Edward (Detroit): I love the progress the Pistons are making. Do you think they are building a championship team? Teams are becoming more star heavy, especially in the East. The Pistons have never relied on a star player. I just don’t know if we can compete with Chicago and Derrick Rose, Miami with LeBron James and Dwyane Wade, New York with Carmelo Anthony and Amare Stoudemire, Orlando with Dwight Howard, etc. It looks like it will be a couple of years before the Pistons can compete for championships.

Langlois: They’ve taken the first few critical steps, Edward. Before you can build a champion, you have to build a playoff contender. (Barring aberrations like Miami gutting the roster and signing three All-Stars in one off-season, which might never again occur.) The Pistons have at least three or four young pieces in place and they are in good position to add another few this summer. That puts them within range of making a few other moves that give them a shot at real playoff contention next season. There are no guarantees, though, that because you’ve taken positive initial steps it will end with a championship. For every story that ends with champagne celebrations and parades, there are ones like Utah or Phoenix or New York a generation ago that came close so many times but never made it past the finish line. The good news is that there is real hope for the Pistons after hitting big on draft picks like Greg Monroe and Brandon Knight and, by all indications, landing the right coach to instill a level of fundamentals as their foundation. Now it’s a matter of finding the right parts to plug in around them, hopefully landing another one of equal impact in this year’s draft.


Clinton (East Lansing, Mich.): Why would Portland fire Nate McMillan? The Blazers are constantly dealing with injuries to their star players, they are constantly getting new players and McMillan is constantly taking them to winning records in a brutal Western Conference.
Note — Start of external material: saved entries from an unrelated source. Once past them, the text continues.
/-- An occurrence of a code that has not been sent from its source within 10 ms, with room in the source's queue, enters the
fault log in front, the error list in front (at most 16) and the queue at its end, but before the messages of its channel that
a later line caused, so that a channel's messages stand in line order. The EMCY command sends the message in front, unless it
is held back, with its code, error register and source; in NMT STOPPED it is dropped unsent (log entry 18). While every
message is held back none leaves; with the 3.3 V supply low each is. That a message waits while its channel still has an
earlier line undecided is the model's choice (log entry 74). A node that can send answers the four identity inquiries with its
identity, Configure Node-ID and Configure Bit Timing with error 1 and Store Configuration with error 2; a fastscan that starts
anew is answered and resets its position; one whose part does not match is not answered. Configuration changes nothing. The
frames' layout is CiA 305's (log entry 7). -/
def Obligations.MessagesLeave : Prop :=
  ((∀ (s : State) (code src line : Nat) (info : List Byte), code ≠ 0 →
    s.can.sent.all (fun e => !(e.code == code && e.src == src)) = true → s.roomFor src = true →
    let t := s.emcyInfo code src line info
    t.can.queue = queueMsg s.can.queue ⟨code, src, line, info, none⟩ ∧ t.can.errs = ((code, src) :: s.can.errs).take 16 ∧
    t.can.log = (⟨code, src, line, s.errReg, 0⟩ :: s.can.log).take 128 ∧ t.can.conds = s.can.conds ∧ t.ch = s.ch ∧ t.cu = s.cu ∧
    t.stake = s.stake ∧ t.dev = s.dev ∧ t.get logCount = (s.get logCount + 1) % 2 ^ 32) ∧
  (∀ (q : List Msg) (m : Msg),
    (q.all (fun x => !(x.src == m.src && decide (m.line < x.line))) = true ∨ 8 ≤ m.src ∨ m.line = 0 → queueMsg q m = q ++ [m]) ∧
    (queueMsg q m).filter (fun x => x.src != m.src) = q.filter (fun x => x.src != m.src) ∧
    (queueMsg q m).length = q.length + 1 ∧
    (m.src < 8 → m.line ≠ 0 → ((q.filter (fun x => x.src == m.src && x.line != 0)).map (fun x => x.line)).Pairwise (· ≤ ·) →
      (((queueMsg q m).filter (fun x => x.src == m.src && x.line != 0)).map (fun x => x.line)).Pairwise (· ≤ ·))) ∧
  (∀ (s : State) (m : Msg) (rest : List Msg), s.rests = true → s.can.queue = m :: rest → s.canUp = true → m.record = none → s.msgHeld m = false →
    ((s.can.nmt = .preOp ∨ s.can.nmt = .operational) → bit (s.get (cobEmcy s.can.nodeId)) 31 = false →
      exec .emcy s = .next ((s.modCan (fun c => { c with queue := rest })).emit (.emcy m.code s.errReg m.src (m.info.map BitVec.toNat)))) ∧
    (s.can.nmt = .stopped → exec .emcy s = .next (s.modCan (fun c => { c with queue := rest })))) ∧
  (∀ (s : State), s.rests = true → s.can.queue.all s.msgHeld = true → exec .emcy s = .next s) ∧
  (∀ (s : State) (m : Msg), s.dev.ioLow = true → s.msgHeld m = true)) ∧
  (∀ (s : State), s.rests = true → s.canUp = true →
    exec (.lssIdentityInquiry 0) s = .next (s.emit (lssFrame 0x5A 0x06B1)) ∧
    exec (.lssIdentityInquiry 1) s = .next (s.emit (lssFrame 0x5B 0x0820)) ∧
    exec (.lssIdentityInquiry 2) s = .next (s.emit (lssFrame 0x5C 0x10001)) ∧
    exec (.lssIdentityInquiry 3) s = .next (s.emit (lssFrame 0x5D 0)) ∧
    (∀ id : Byte, exec (.lssConfigureNodeId id) s = .next (s.emit (lssFrame 0x11 1))) ∧
    (∀ a b : Byte, exec (.lssConfigureBitTiming a b) s = .next (s.emit (lssFrame 0x13 1))) ∧
    exec .lssStoreConfiguration s = .next (s.emit (lssFrame 0x17 2)) ∧
    (∀ (id : Word) (sub next : Byte),
      exec (.lssFastscan id 0x80 sub next) s = .next ((s.modCan (fun c => { c with lssPos := 0 })).emit (lssFrame 0x4F 0))) ∧
    (∀ (id : Word) (next : Byte), s.can.lssPos = 0 → id ≠ 0x06B1 → exec (.lssFastscan id 0 0 next) s = .next s))

/-- With the token and a flash fitted: "save" keeps the values of its moment and is answered 400 ms later, when they stand in
the copy that does not hold the newest valid set, with the next sequence number, and are the newest (while the 32-bit numbers
have not run out); until then a further save or load is refused. "load" journals a set without values; 0 to the error list
clears it; erase opens an update and forgets the image; data is appended; verify names the other slot as boot slot from the
next reset on if the image passes, the boot slot itself staying until then, and is refused if not. Each is answered on its
port. That a save takes its whole 400 ms and stores the values of its start, and that a load is instantaneous and refused
meanwhile, are the model's choices (log entry 44). -/
def Obligations.StoreAndProgramComplete : Prop :=
  (∀ (s : State) (p : Port), s.rests = true → s.reached (.obj p) = true →
    exec (.errorListClear p) s = .next ((s.modCan (fun c => { c with errs := [] })).answer p 0x1003 0 0) ∧
    (s.flash.present = true →
      (s.flash.saving = none →
        exec (.save p) s = .next { s with flash := { s.flash with saving := some ⟨s.savedVals, s.tb + 3840000000, some p⟩ } } ∧
        exec (.load p) s = .next (State.answer { s with flash := s.flash.journal [] } p 0x1011 1 0)) ∧
      (s.flash.saving.isSome = true →
        exec (.save p) s = .next (s.answer p 0x1010 1 abState) ∧ exec (.load p) s = .next (s.answer p 0x1011 1 abState)) ∧
      exec (.programErase p) s = .next (State.answer { s with flash := { s.flash with
        prog := 1, image := [], slots := s.flash.slots.set (1 - s.flash.bootSlot) (some []) } } p 0x1F51 1 0) ∧
      (∀ data : List Byte, (s.flash.prog = 1 ∨ s.flash.prog = 2) → s.flash.image.length + data.length ≤ 1048576 →
        exec (.programData p data) s = .next
          (State.answer { s with flash := { s.flash with
            prog := 2, image := s.flash.image ++ data,
            slots := s.flash.slots.set (1 - s.flash.bootSlot) (some (s.flash.image ++ data)) } } p 0x1F50 1 0)) ∧
      (∃ t, exec (.programVerify p) s = .next t ∧ t.ch = s.ch ∧
        (s.imagePasses s.flash.image = false → t = State.answer { s with flash := { s.flash with prog := 4 } } p 0x1F51 1 abFail) ∧
        (s.imagePasses s.flash.image = true → t.flash.nextBoot = 1 - s.flash.bootSlot ∧ t.flash.bootSlot = s.flash.bootSlot ∧ t.flash.prog = 3))) ∧
    (s.flash.present = false →
      exec (.save p) s = .next (s.answer p 0x1010 1 abFail) ∧ exec (.load p) s = .next (s.answer p 0x1011 1 abFail) ∧
      exec (.programErase p) s = .next (s.answer p 0x1F51 1 abFail))) ∧
  (∀ s : State,
    (∀ v : Saving, s.flash.saving = some v →
      (v.due ≤ s.tb → s.saveSettle =
        (let t : State := { s with flash := { s.flash.journal v.vals with saving := none } };
         match v.port with | some q => t.answer q 0x1010 1 0 | none => t)) ∧
      (s.tb < v.due → s.saveSettle = s)) ∧
    (s.flash.copies.length = 2 →
      (∀ (k : Nat) (old : ParamCopy), s.flash.newest = some (k, old) → old.seq + 1 < 2 ^ 32) → ∀ vals : List (Nat × Nat × List Byte),
      ∃ (i : Nat) (c : ParamCopy), (s.flash.journal vals).copies[i]? = some (some c) ∧ c.vals = vals ∧ (s.flash.journal vals).newest = some (i, c) ∧
        (∀ (k : Nat) (old : ParamCopy), s.flash.newest = some (k, old) → k ≠ i ∧ (s.flash.journal vals).copies[k]? = some (some old))))

/-- With the consumer configured, in the benchmark run or after it (bus-off or not), a heartbeat missing for its time sets
HB_LOST and an EMCY 0x8130 of source 0xFF is in the log, and in the queue unless the 10 ms rule held it back or no room was
left; the next heartbeat clears HB_LOST. Every channel, unit and stake is unchanged. -/
def Obligations.HeartbeatConsumer : Prop :=
  ∀ (s : State), s.rests = true →
    (s.canTimed = true → s.hbWatched = true → s.has Ho.HB_LOST = false →
      ∃ t, exec .heartbeatLost s = .next t ∧ t.has Ho.HB_LOST = true ∧
        t.can.log.any (fun e => e.code == 0x8130 && e.src == 0xFF) = true ∧
        (s.can.sent.all (fun e => !(e.code == 0x8130 && e.src == 0xFF)) = true → s.roomFor 0xFF = true →
          t.can.queue.any (fun m => m.code == 0x8130 && m.src == 0xFF) = true) ∧
        t.ch = s.ch ∧ t.cu = s.cu ∧ t.stake = s.stake) ∧
    (s.has Ho.HB_LOST = true →
      ∃ t, exec .heartbeatReceived s = .next t ∧ t.has Ho.HB_LOST = false ∧ t.ch = s.ch ∧ t.cu = s.cu ∧ t.stake = s.stake)

/-- Bytes that arrive at a channel's port form 64-bit words in the order they come, over the ends of bursts; the staging queue
takes the whole words, the bytes of an unfinished word wait for the rest of it, and nothing is taken while the domain is
parked. A line is complete with every 1,280th byte and no other, and no byte is lost. The code of nozzle i is bits [2 (i mod
4) + 1 : 2 (i mod 4)] of byte floor(i / 4), and codes 1, 2 and 3 map to the drive codes of S, M and L of their rail, code 0 to
none. D_max is the largest DELAY in effect; E_r is DELAY_r, and D_max - DELAY_r on a backward pass in mode 2. -/
def Obligations.ImageLinesReachRows : Prop :=
  (∀ (s : State) (n : Ch) (bs : List Byte), (s.chParked n = true → s.queuePush n bs = s)) ∧
  (∀ (s : State) (n : Ch) (bs : List Byte), s.chParked n = false → (s.ch[n]).q.part.length < 1280 →
    let w := (s.ch[n]).q.word ++ bs
    let q := ((s.queuePush n bs).ch[n]).q
    q.word = w.drop (8 * (w.length / 8)) ∧ q.word.length < 8 ∧
    q.part.length = ((s.ch[n]).q.part.length + 8 * (w.length / 8)) % 1280 ∧
    q.lines.length = (s.ch[n]).q.lines.length + ((s.ch[n]).q.part.length + 8 * (w.length / 8)) / 1280 ∧
    (q.lines.drop (s.ch[n]).q.lines.length).all (fun l => l.data.length == 1280) = true ∧
    (q.lines.drop (s.ch[n]).q.lines.length).flatMap (fun l => l.data) ++ q.part ++ q.word = (s.ch[n]).q.part ++ w) ∧
  (∀ (noz : Nat) (bs : List Byte) (i : Nat), noz ≤ 5120 → i < noz →
    (imageCodes noz bs).length = noz ∧
    (imageCodes noz bs).getD i 0 = (bs.getD (i / 4) 0).toNat / 2 ^ (2 * (i % 4)) % 4) ∧
  (∀ (s : State) (n : Ch) (w : Bool), s.codeMap n 0 w = 0 ∧
    s.codeMap n 1 w = s.get (if w then Ed.MAP_SW n else Ed.MAP_SF n) ∧
    s.codeMap n 2 w = s.get (if w then Ed.MAP_MW n else Ed.MAP_MF n) ∧
    s.codeMap n 3 w = s.get (if w then Ed.MAP_LW n else Ed.MAP_LF n)) ∧
  (∀ (s : State) (n : Ch) (k r : Nat),
    (s.get (Tr.MODE n) ≠ 2 ∨ s.passBack n k = false → s.rowE n k r = ((s.ch[n]).store.rows.getD r (0, 0)).2) ∧
    (s.get (Tr.MODE n) = 2 → s.passBack n k = true →
      s.rowE n k r = rowsDmax (s.ch[n]).store.rows - ((s.ch[n]).store.rows.getD r (0, 0)).2)) ∧
  (∀ rows : List (Nat × Nat),
    (rowsUsed rows).all (fun x => decide (x.2 ≤ rowsDmax rows)) = true ∧
    (rowsUsed rows ≠ [] → (rowsUsed rows).any (fun x => x.2 == rowsDmax rows) = true))
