/-! ### Memory -/

theorem keeps_parityNote {z : State} (s : State) (mem ofs : Nat) (hs : Keeps z s) :
    Keeps z (State.parityNote s mem ofs) := by
  unfold State.parityNote
  with_reducible repeat' first | assumption | apply keeps_flagBump | apply keeps_put
theorem keeps_spoil {z : State} (s : State) (as : List Nat) (hs : Keeps z s) : Keeps z (State.spoil s as) := by
  unfold State.spoil
  with_reducible repeat' first | assumption | dsimp only | simp only [keeps_mk]
theorem keeps_bankSpoil {z : State} (s : State) (ofs : Nat) (hs : Keeps z s) : Keeps z (State.bankSpoil s ofs) := by
  unfold State.bankSpoil
  with_reducible repeat' first | assumption | apply keeps_modCam | dsimp only | simp only [keeps_mk] | split
theorem keeps_bistGo {z : State} (s : State) (single bad : List Nat) (r : Nat × Nat) (again : List ((Nat × Nat) × Bool)) (hs : Keeps z s) :
    Keeps z (State.bistGo s single bad r again) := by
  unfold State.bistGo
  with_reducible repeat' first
    | assumption | apply keeps_bankSpoil | apply keeps_spoil | apply keeps_parityNote | apply keeps_modCh | apply keeps_flagBump
    | apply keeps_bumpBy | apply keeps_flag | apply keeps_put | dsimp only | simp only [keeps_mk]
    | (refine keeps_foldl _ (fun t x ht => ?_) _ ?_) | (refine keeps_foldl_fst _ (fun t x ht => ?_) _ ?_) | split
theorem keeps_bistStart {z : State} (s : State) (single bad : List Nat) (hs : Keeps z s) :
    Keeps z (State.bistStart s single bad) := by
  unfold State.bistStart
  with_reducible repeat' first | assumption | apply keeps_bistGo | apply keeps_incr | dsimp only | simp only [keeps_mk] | split
theorem keeps_bistDone {z : State} (s : State) (failAt : Option Nat) (hs : Keeps z s) :
    Keeps z (State.bistDone s failAt) := by
  unfold State.bistDone
  with_reducible repeat' first | assumption | apply keeps_flagBump | apply keeps_put | dsimp only | simp only [keeps_mk] | split
theorem keeps_bistTouch {z : State} (s : State) (m : Nat) (p : Nat → Bool) (hs : Keeps z s) :
    Keeps z (State.bistTouch s m p) := by
  unfold State.bistTouch
  with_reducible repeat' first | assumption | apply keeps_flagBump | apply keeps_bump | dsimp only | simp only [keeps_mk] | split
theorem keeps_sliceTouch {z : State} (s : State) (m ofs len : Nat) (hs : Keeps z s) :
    Keeps z (State.sliceTouch s m ofs len) := by
  unfold State.sliceTouch
  with_reducible repeat' first | assumption | apply keeps_bistTouch
theorem keeps_entryTouch {z : State} (s : State) (n : Ch) (i : Nat) (hs : Keeps z s) :
    Keeps z (State.entryTouch s n i) := by
  unfold State.entryTouch
  with_reducible repeat' first | assumption | apply keeps_sliceTouch
theorem keeps_tableTouch {z : State} (s : State) (n : Ch) (hs : Keeps z s) : Keeps z (State.tableTouch s n) := by
  unfold State.tableTouch
  with_reducible repeat' first | assumption | apply keeps_bistTouch
theorem keeps_closureTouch {z : State} (s : State) (hs : Keeps z s) : Keeps z (State.closureTouch s) := by
  unfold State.closureTouch
  with_reducible repeat' first | assumption | apply keeps_bistTouch | dsimp only | simp only [keeps_mk] | split
theorem keeps_spApply {z : State} (s : State) (o : SpOp) (ls : List (Nat × Byte)) (hs : Keeps z s) : Keeps z (s.spApply o ls) := by
  unfold State.spApply
  refine keeps_bistTouch _ _ _ (keeps_foldl _ (fun t x ht => ?_) _ hs)
  exact Keeps.of ht rfl id (memory_wf_put _ _)
theorem keeps_spParity {z : State} (s0 : State) (ofs len : Nat) (hs0 : Keeps z s0) :
    Keeps z (State.spParity s0 ofs len).1 := by
  unfold State.spParity
  with_reducible repeat' first
    | assumption | apply keeps_sliceTouch | apply keeps_bumpBy | apply keeps_flag | apply keeps_put | dsimp only
    | simp only [keeps_mk] | split
theorem keeps_sAccess {z : State} (s : State) (a : SPort) (hs : Keeps z s) : Keeps z (State.sAccess s a) := by
  unfold State.sAccess
  with_reducible repeat' first
    | assumption | apply keeps_spParity | apply keeps_spApply | apply keeps_modDev | apply keeps_emit | dsimp only
    | simp only [keeps_mk] | split
theorem keeps_spBoth {z : State} (s : State) (o : SpOp) (h : List (Nat × Byte)) (sp : Option SPort) (hs : Keeps z s) :
    Keeps z (State.spBoth s o h sp) := by
  unfold State.spBoth
  with_reducible repeat' first
    | assumption | apply keeps_sAccess | apply keeps_spApply | apply keeps_flagBump | dsimp only | simp only [keeps_mk] | split
theorem keeps_completerAbort {z : State} (s : State) (addr : Nat) (hs : Keeps z s) :
    Keeps z (State.completerAbort s addr) := by
  unfold State.completerAbort
  with_reducible repeat' first | assumption | apply keeps_emit | apply keeps_flag
theorem keeps_spWrite {z : State} (s : State) (o : SpOp) (ofs : Nat) (lanes : List (Option Byte)) (sp : Option SPort) (hs : Keeps z s) :
    Keeps z (State.spWrite s o ofs lanes sp) := by
  unfold State.spWrite
  with_reducible repeat' first
    | assumption | apply keeps_completerAbort | apply keeps_spBoth | dsimp only | simp only [keeps_mk] | split
theorem keeps_spClearSecure {z : State} (s : State) (hs : Keeps z s) : Keeps z s.spClearSecure :=
  hs.of rfl id (memory_wf_filter _)
theorem keeps_memLive {z : State} (s : State) (hs : Keeps z s) : Keeps z (State.memLive s) := by
  unfold State.memLive
  with_reducible repeat' first | assumption | apply keeps_put
theorem keeps_memApply {z : State} (addr data : Nat) (s : State) (hs : Keeps z s) : Keeps z (memApply addr data s) := by
  unfold memApply
  with_reducible repeat' first | assumption | apply keeps_writeWord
I think it was a dumb move, though I think the rebuilding they’ve undertaken is smart.

Langlois: McMillan is widely acknowledged as one of the top handful of coaches in the NBA. He can afford to be patient and wait for the right opportunity to jump back in because, rest assured, there will be no shortage of opportunities awaiting him. I think he’s terrific. Whatever the issues are in Portland – and there are issues, as the musical chairs being played at the general manager’s position screams – McMillan was the least of them. All of that said, when a team is making 40-point deficits routine, as was becoming the case in Portland, it’s very difficult to resist the notion to change voices. It doesn’t mean Portland will be better off in the long run for that move, but the present was becoming intolerable.


David (Potomac, Md.): Given the second unit’s offensive struggles and Ben Gordon’s limited range as a defender, what are your thoughts on playing Jonas at small forward, Charlie Villanueva at power forward and either Gordon or Damien Wilkins at shooting guard depending on defensive matchups. I give Lawrence Frank credit for consistency, but it seems there is room for some experimentation.

Langlois: There have been a handful of games over the last few weeks that have swung on the start of the second quarter. It’s cut both ways. Because the Pistons have generally been playing much better for weeks now, Frank probably is reluctant to mess with a rotation that, by and large, seems to work. Frank talks about 18 statistical categories where improvement has been made. They still have 21 games left, so that opens the door for a number of possibilities for Frank as the need arises. Maybe Austin Daye gets another shot at winning the backup small forward spot. Maybe, as you suggest, Charlie Villanueva works his way back into the rotation by Jerebko being moved to small forward. But any second-unit tinkering that cuts Gordon’s role isn’t very likely to make that group better offensively.